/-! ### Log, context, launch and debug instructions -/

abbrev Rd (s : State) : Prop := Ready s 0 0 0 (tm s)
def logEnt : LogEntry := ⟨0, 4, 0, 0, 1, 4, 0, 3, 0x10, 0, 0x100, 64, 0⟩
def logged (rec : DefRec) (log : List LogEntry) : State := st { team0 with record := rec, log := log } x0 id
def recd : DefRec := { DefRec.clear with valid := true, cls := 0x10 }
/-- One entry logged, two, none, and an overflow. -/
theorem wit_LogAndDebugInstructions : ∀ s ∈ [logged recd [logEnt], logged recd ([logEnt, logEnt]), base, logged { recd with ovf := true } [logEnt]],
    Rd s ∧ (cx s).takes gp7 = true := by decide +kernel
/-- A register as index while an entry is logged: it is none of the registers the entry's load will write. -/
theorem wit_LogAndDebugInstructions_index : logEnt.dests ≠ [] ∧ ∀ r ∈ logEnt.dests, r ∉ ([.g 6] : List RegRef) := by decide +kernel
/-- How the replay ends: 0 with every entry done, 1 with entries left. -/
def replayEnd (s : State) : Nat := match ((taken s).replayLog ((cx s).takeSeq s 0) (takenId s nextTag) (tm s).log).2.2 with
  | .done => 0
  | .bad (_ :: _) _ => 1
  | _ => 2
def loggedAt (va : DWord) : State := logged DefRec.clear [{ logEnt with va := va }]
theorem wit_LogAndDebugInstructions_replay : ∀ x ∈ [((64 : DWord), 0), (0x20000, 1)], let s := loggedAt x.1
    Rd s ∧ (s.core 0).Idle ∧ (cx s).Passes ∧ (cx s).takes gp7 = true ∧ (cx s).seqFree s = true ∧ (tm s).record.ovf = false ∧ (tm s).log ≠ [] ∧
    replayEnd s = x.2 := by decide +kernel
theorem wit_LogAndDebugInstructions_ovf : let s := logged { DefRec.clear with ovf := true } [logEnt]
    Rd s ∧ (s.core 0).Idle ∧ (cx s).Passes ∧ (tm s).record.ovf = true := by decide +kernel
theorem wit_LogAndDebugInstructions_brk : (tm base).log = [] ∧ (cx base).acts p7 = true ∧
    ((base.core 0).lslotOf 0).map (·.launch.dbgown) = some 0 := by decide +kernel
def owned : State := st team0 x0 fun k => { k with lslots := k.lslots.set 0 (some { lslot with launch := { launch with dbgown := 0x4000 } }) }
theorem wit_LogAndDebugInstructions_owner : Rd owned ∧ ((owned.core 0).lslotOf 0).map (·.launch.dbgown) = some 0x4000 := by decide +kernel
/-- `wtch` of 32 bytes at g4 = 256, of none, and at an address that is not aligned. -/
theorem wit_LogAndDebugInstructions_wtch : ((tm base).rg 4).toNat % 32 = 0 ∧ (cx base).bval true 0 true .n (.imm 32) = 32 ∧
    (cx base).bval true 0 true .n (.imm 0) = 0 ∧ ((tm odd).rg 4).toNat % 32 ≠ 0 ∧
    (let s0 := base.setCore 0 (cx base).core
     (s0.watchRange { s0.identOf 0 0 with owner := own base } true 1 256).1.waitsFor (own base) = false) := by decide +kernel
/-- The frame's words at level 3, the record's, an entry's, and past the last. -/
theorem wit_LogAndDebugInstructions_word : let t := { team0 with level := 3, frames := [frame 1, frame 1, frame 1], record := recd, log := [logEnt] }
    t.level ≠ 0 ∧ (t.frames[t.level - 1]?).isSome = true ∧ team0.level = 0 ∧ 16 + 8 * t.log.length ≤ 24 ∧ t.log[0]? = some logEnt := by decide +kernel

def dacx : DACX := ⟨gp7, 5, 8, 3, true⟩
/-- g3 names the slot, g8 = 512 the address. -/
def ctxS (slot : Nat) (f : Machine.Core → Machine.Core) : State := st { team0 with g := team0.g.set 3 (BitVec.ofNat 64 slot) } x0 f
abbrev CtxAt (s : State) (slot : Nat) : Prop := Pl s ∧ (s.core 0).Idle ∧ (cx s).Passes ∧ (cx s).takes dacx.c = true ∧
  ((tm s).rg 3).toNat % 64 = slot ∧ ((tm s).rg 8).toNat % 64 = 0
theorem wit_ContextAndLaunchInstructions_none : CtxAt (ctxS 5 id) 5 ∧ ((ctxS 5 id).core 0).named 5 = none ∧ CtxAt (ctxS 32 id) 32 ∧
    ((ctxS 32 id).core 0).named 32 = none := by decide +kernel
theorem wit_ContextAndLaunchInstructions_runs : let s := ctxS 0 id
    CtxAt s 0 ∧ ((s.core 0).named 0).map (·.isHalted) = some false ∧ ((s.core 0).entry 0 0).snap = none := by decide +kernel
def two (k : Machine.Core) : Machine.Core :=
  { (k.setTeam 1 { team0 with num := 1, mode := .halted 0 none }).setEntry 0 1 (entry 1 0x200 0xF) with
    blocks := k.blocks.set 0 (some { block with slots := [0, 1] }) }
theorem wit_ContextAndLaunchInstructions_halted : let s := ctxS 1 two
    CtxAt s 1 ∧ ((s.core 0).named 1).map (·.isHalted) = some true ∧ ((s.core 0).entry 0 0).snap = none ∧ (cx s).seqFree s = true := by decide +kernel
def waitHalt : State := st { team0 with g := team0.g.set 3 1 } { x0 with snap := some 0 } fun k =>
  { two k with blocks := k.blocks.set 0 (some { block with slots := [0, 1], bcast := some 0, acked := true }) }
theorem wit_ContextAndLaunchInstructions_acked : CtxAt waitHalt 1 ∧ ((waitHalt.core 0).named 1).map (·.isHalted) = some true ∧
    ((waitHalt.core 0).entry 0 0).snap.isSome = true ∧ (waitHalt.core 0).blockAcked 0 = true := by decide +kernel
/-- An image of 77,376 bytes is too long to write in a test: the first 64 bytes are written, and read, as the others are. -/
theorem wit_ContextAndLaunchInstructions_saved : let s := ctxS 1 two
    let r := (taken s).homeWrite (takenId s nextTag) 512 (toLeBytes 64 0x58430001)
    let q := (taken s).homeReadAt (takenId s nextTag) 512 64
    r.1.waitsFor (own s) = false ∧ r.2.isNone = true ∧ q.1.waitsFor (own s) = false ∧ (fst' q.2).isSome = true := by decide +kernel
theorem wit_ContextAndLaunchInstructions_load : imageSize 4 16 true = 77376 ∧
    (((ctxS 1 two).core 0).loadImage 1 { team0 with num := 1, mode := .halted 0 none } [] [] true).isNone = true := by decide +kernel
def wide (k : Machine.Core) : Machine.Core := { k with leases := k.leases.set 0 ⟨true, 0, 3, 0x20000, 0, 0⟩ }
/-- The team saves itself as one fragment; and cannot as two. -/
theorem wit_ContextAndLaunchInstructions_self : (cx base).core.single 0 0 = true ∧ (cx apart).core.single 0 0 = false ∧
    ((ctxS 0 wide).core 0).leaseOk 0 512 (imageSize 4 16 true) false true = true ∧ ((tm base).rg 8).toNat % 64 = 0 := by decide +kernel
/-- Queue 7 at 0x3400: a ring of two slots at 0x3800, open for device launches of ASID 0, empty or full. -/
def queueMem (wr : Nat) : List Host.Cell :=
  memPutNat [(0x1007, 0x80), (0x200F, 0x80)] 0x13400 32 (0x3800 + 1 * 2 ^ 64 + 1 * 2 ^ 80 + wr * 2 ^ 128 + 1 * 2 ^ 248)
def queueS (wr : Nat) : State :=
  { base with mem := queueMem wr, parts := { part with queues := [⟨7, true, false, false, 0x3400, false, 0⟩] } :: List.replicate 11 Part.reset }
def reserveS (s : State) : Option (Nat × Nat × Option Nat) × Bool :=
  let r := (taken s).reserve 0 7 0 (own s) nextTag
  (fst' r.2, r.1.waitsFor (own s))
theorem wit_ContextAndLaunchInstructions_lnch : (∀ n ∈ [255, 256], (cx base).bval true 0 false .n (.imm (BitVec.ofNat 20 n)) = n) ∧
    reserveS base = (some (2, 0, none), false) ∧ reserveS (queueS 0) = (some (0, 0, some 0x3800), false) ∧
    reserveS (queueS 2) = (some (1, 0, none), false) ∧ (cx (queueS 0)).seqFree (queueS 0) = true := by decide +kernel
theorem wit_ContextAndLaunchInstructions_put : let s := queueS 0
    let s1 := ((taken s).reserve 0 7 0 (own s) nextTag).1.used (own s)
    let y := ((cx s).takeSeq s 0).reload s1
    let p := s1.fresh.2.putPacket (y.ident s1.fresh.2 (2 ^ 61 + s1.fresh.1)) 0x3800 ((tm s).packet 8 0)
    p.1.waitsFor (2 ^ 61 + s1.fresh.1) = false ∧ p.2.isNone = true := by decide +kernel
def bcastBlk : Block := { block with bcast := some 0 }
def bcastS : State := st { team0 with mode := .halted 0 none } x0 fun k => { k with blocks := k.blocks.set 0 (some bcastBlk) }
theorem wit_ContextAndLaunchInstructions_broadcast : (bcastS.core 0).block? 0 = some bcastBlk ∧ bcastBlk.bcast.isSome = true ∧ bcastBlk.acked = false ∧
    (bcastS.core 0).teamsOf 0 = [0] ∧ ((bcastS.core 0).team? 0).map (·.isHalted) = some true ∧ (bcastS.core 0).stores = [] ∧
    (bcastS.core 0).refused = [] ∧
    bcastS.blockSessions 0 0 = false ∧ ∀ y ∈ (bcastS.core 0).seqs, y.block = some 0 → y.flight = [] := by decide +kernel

********************

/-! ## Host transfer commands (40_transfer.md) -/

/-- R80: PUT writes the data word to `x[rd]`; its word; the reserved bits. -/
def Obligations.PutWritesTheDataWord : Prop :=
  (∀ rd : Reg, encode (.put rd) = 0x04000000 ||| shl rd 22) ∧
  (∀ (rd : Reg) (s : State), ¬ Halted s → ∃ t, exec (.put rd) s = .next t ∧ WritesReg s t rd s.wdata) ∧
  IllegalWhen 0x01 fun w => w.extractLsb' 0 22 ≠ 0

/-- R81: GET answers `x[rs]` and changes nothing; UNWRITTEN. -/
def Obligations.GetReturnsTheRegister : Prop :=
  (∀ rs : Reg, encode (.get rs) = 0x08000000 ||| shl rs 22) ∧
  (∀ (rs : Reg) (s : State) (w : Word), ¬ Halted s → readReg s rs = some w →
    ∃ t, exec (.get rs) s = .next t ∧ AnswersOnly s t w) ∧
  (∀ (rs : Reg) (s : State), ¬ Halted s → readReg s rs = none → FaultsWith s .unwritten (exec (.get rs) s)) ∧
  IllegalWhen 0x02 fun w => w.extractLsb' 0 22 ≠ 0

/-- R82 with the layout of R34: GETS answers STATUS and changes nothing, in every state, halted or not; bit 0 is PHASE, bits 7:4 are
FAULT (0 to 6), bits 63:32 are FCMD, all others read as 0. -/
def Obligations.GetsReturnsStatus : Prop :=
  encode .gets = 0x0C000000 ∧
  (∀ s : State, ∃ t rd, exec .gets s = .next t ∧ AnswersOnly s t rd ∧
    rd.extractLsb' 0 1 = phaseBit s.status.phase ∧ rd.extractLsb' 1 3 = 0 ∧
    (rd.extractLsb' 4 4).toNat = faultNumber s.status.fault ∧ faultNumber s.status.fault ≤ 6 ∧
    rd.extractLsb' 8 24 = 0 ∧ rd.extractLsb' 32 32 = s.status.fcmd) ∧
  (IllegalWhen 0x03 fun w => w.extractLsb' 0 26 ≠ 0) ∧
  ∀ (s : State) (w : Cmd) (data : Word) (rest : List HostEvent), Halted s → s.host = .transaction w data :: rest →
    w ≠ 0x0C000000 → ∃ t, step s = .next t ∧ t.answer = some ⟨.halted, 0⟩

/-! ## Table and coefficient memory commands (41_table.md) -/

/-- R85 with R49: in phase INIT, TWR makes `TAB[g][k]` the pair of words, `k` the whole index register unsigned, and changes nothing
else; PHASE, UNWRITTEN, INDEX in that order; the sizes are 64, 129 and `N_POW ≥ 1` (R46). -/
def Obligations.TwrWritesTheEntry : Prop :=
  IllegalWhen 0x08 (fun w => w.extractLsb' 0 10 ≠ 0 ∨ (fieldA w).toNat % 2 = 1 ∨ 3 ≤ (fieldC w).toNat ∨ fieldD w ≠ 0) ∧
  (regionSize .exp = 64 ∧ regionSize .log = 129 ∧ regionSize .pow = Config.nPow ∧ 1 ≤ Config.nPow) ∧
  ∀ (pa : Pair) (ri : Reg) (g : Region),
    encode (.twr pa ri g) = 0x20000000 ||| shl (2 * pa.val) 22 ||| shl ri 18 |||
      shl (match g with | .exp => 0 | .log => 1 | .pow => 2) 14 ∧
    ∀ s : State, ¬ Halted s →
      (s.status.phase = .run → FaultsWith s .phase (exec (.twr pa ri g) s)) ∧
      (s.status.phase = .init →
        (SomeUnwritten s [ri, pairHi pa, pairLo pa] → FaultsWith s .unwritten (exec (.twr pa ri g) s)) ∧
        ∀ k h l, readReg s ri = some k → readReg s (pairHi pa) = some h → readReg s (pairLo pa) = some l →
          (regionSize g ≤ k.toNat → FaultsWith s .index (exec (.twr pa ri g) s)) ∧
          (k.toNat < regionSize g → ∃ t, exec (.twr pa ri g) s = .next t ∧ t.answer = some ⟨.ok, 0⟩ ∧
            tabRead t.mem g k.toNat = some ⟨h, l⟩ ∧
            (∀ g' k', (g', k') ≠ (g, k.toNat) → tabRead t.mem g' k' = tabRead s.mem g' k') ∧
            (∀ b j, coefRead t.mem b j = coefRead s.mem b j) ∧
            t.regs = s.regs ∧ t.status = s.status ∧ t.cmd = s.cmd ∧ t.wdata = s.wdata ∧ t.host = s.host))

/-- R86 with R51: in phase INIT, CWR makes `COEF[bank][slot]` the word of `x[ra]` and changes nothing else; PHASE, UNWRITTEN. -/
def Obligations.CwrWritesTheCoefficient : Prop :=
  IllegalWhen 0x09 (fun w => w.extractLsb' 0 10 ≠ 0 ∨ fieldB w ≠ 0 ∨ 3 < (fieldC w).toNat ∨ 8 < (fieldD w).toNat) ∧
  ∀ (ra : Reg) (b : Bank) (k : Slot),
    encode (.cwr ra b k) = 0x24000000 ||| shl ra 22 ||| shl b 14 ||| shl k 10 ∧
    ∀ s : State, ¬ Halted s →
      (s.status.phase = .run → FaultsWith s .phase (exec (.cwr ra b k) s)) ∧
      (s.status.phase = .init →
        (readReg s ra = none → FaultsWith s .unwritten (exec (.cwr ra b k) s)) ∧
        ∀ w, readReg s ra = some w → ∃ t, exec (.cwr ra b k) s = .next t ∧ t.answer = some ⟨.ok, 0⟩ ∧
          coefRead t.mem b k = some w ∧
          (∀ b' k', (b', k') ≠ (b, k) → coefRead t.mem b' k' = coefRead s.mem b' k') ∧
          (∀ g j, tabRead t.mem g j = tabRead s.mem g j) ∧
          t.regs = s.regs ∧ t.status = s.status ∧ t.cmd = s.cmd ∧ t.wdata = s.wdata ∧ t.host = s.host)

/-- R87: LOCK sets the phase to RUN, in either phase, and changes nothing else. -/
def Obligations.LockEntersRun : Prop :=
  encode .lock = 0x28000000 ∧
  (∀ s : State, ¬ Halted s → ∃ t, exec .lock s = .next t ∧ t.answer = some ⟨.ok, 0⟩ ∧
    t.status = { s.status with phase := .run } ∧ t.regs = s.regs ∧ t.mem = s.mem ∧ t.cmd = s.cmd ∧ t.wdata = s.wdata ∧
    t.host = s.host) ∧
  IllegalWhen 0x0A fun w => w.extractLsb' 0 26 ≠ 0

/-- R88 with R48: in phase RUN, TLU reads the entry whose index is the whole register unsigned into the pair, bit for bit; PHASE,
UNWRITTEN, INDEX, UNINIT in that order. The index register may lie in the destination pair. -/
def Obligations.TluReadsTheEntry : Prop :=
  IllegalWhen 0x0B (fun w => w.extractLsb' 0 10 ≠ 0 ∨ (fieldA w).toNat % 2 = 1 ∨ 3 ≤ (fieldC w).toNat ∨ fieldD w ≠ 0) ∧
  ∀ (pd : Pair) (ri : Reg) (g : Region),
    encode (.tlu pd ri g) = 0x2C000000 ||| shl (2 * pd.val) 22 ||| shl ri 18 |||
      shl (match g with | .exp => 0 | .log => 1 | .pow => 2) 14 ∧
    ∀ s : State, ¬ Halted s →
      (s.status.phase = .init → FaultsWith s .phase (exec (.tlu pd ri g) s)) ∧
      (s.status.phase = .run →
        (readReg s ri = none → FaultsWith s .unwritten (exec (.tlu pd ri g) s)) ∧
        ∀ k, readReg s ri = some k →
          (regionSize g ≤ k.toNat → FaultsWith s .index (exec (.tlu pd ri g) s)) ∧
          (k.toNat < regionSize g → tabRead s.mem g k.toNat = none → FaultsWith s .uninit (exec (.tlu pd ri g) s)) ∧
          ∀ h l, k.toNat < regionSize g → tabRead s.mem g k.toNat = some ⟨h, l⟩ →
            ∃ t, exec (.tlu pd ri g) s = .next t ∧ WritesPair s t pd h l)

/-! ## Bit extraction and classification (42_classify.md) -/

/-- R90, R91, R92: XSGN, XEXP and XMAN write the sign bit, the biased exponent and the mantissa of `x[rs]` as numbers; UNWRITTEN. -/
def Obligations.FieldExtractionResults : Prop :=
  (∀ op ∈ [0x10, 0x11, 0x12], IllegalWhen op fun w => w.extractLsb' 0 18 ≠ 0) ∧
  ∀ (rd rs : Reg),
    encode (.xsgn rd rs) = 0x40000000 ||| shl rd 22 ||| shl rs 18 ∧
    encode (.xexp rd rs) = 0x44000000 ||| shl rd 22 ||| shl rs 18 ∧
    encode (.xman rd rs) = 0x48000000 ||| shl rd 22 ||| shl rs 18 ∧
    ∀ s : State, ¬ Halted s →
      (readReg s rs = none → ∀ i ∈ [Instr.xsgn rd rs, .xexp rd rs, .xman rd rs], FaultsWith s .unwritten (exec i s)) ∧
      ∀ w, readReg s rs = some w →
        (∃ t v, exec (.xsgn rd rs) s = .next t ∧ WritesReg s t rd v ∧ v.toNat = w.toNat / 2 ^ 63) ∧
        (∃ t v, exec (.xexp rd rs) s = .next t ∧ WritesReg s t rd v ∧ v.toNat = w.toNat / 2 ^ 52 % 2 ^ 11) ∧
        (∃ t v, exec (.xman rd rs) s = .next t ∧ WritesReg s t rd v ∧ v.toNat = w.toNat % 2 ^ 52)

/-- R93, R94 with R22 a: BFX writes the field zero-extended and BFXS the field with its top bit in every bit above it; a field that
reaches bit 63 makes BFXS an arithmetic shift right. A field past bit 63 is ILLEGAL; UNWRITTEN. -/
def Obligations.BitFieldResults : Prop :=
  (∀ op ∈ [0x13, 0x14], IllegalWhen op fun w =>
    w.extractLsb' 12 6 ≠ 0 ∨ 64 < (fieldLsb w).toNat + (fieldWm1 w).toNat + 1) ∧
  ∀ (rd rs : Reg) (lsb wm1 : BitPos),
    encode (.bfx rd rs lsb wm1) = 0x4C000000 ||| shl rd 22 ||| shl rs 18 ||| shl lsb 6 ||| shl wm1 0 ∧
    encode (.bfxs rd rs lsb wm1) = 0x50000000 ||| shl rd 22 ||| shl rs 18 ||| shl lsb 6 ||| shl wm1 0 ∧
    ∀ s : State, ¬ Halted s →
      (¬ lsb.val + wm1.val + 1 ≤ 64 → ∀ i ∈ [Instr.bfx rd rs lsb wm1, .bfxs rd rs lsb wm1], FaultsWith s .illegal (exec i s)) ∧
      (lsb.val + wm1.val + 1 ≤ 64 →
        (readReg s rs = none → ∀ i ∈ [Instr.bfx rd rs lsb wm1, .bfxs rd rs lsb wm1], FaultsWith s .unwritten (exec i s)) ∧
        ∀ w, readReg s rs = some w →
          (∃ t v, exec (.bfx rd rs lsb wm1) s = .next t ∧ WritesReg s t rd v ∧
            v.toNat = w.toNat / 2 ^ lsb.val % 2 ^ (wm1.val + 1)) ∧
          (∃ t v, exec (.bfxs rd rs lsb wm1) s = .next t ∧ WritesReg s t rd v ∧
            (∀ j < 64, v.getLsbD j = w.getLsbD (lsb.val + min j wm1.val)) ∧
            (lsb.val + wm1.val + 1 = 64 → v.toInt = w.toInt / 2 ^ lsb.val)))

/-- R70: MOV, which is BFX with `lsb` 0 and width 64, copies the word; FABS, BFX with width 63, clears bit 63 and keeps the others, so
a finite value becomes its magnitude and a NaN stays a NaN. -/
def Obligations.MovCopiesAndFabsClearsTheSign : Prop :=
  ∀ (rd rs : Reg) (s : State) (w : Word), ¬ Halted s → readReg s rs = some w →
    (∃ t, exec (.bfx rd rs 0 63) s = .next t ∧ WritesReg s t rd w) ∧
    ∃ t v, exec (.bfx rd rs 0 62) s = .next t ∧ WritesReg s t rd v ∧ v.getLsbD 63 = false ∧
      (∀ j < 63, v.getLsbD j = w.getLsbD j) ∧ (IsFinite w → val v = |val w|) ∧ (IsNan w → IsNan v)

********************

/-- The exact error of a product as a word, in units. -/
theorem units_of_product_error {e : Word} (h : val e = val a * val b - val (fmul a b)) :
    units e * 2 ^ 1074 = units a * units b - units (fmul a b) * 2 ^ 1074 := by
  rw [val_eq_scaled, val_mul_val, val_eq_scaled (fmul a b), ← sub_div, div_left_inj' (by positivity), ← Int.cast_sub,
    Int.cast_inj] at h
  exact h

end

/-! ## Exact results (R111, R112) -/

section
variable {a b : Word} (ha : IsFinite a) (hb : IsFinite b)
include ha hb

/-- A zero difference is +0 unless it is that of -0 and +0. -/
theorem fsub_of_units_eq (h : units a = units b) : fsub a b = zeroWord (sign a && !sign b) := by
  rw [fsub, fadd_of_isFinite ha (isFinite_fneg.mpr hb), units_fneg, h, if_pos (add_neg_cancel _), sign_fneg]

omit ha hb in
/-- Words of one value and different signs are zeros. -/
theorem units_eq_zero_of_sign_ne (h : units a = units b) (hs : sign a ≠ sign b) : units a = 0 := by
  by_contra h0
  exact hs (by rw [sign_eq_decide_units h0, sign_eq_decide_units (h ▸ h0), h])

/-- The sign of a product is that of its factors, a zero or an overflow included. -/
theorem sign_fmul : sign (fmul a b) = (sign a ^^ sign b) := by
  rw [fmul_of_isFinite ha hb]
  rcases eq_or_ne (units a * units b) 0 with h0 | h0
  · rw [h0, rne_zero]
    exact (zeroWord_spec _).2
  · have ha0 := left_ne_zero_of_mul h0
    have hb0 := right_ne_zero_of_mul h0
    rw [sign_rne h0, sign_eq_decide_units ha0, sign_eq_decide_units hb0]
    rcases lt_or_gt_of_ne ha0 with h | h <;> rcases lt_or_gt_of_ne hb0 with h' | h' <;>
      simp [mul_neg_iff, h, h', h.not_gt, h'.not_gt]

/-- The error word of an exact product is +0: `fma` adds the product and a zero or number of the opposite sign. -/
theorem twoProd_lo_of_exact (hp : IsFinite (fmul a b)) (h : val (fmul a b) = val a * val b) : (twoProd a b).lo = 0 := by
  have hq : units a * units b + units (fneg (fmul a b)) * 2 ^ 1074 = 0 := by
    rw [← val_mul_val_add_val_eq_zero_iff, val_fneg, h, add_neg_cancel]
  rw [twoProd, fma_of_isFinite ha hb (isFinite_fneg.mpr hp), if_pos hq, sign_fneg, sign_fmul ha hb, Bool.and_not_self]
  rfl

********************

WHAT IS EXPECTED> Retype word for word everything in the listing above from the line that holds "let q := (taken" down to the line that holds "def wide (k". Keep both end lines and leave out the rest.

EXERCISE SOLUTION>
    let q := (taken s).homeReadAt (takenId s nextTag) 512 64
    r.1.waitsFor (own s) = false ∧ r.2.isNone = true ∧ q.1.waitsFor (own s) = false ∧ (fst' q.2).isSome = true := by decide +kernel
theorem wit_ContextAndLaunchInstructions_load : imageSize 4 16 true = 77376 ∧
    (((ctxS 1 two).core 0).loadImage 1 { team0 with num := 1, mode := .halted 0 none } [] [] true).isNone = true := by decide +kernel
def wide (k : Machine.Core) : Machine.Core := { k with leases := k.leases.set 0 ⟨true, 0, 3, 0x20000, 0, 0⟩ }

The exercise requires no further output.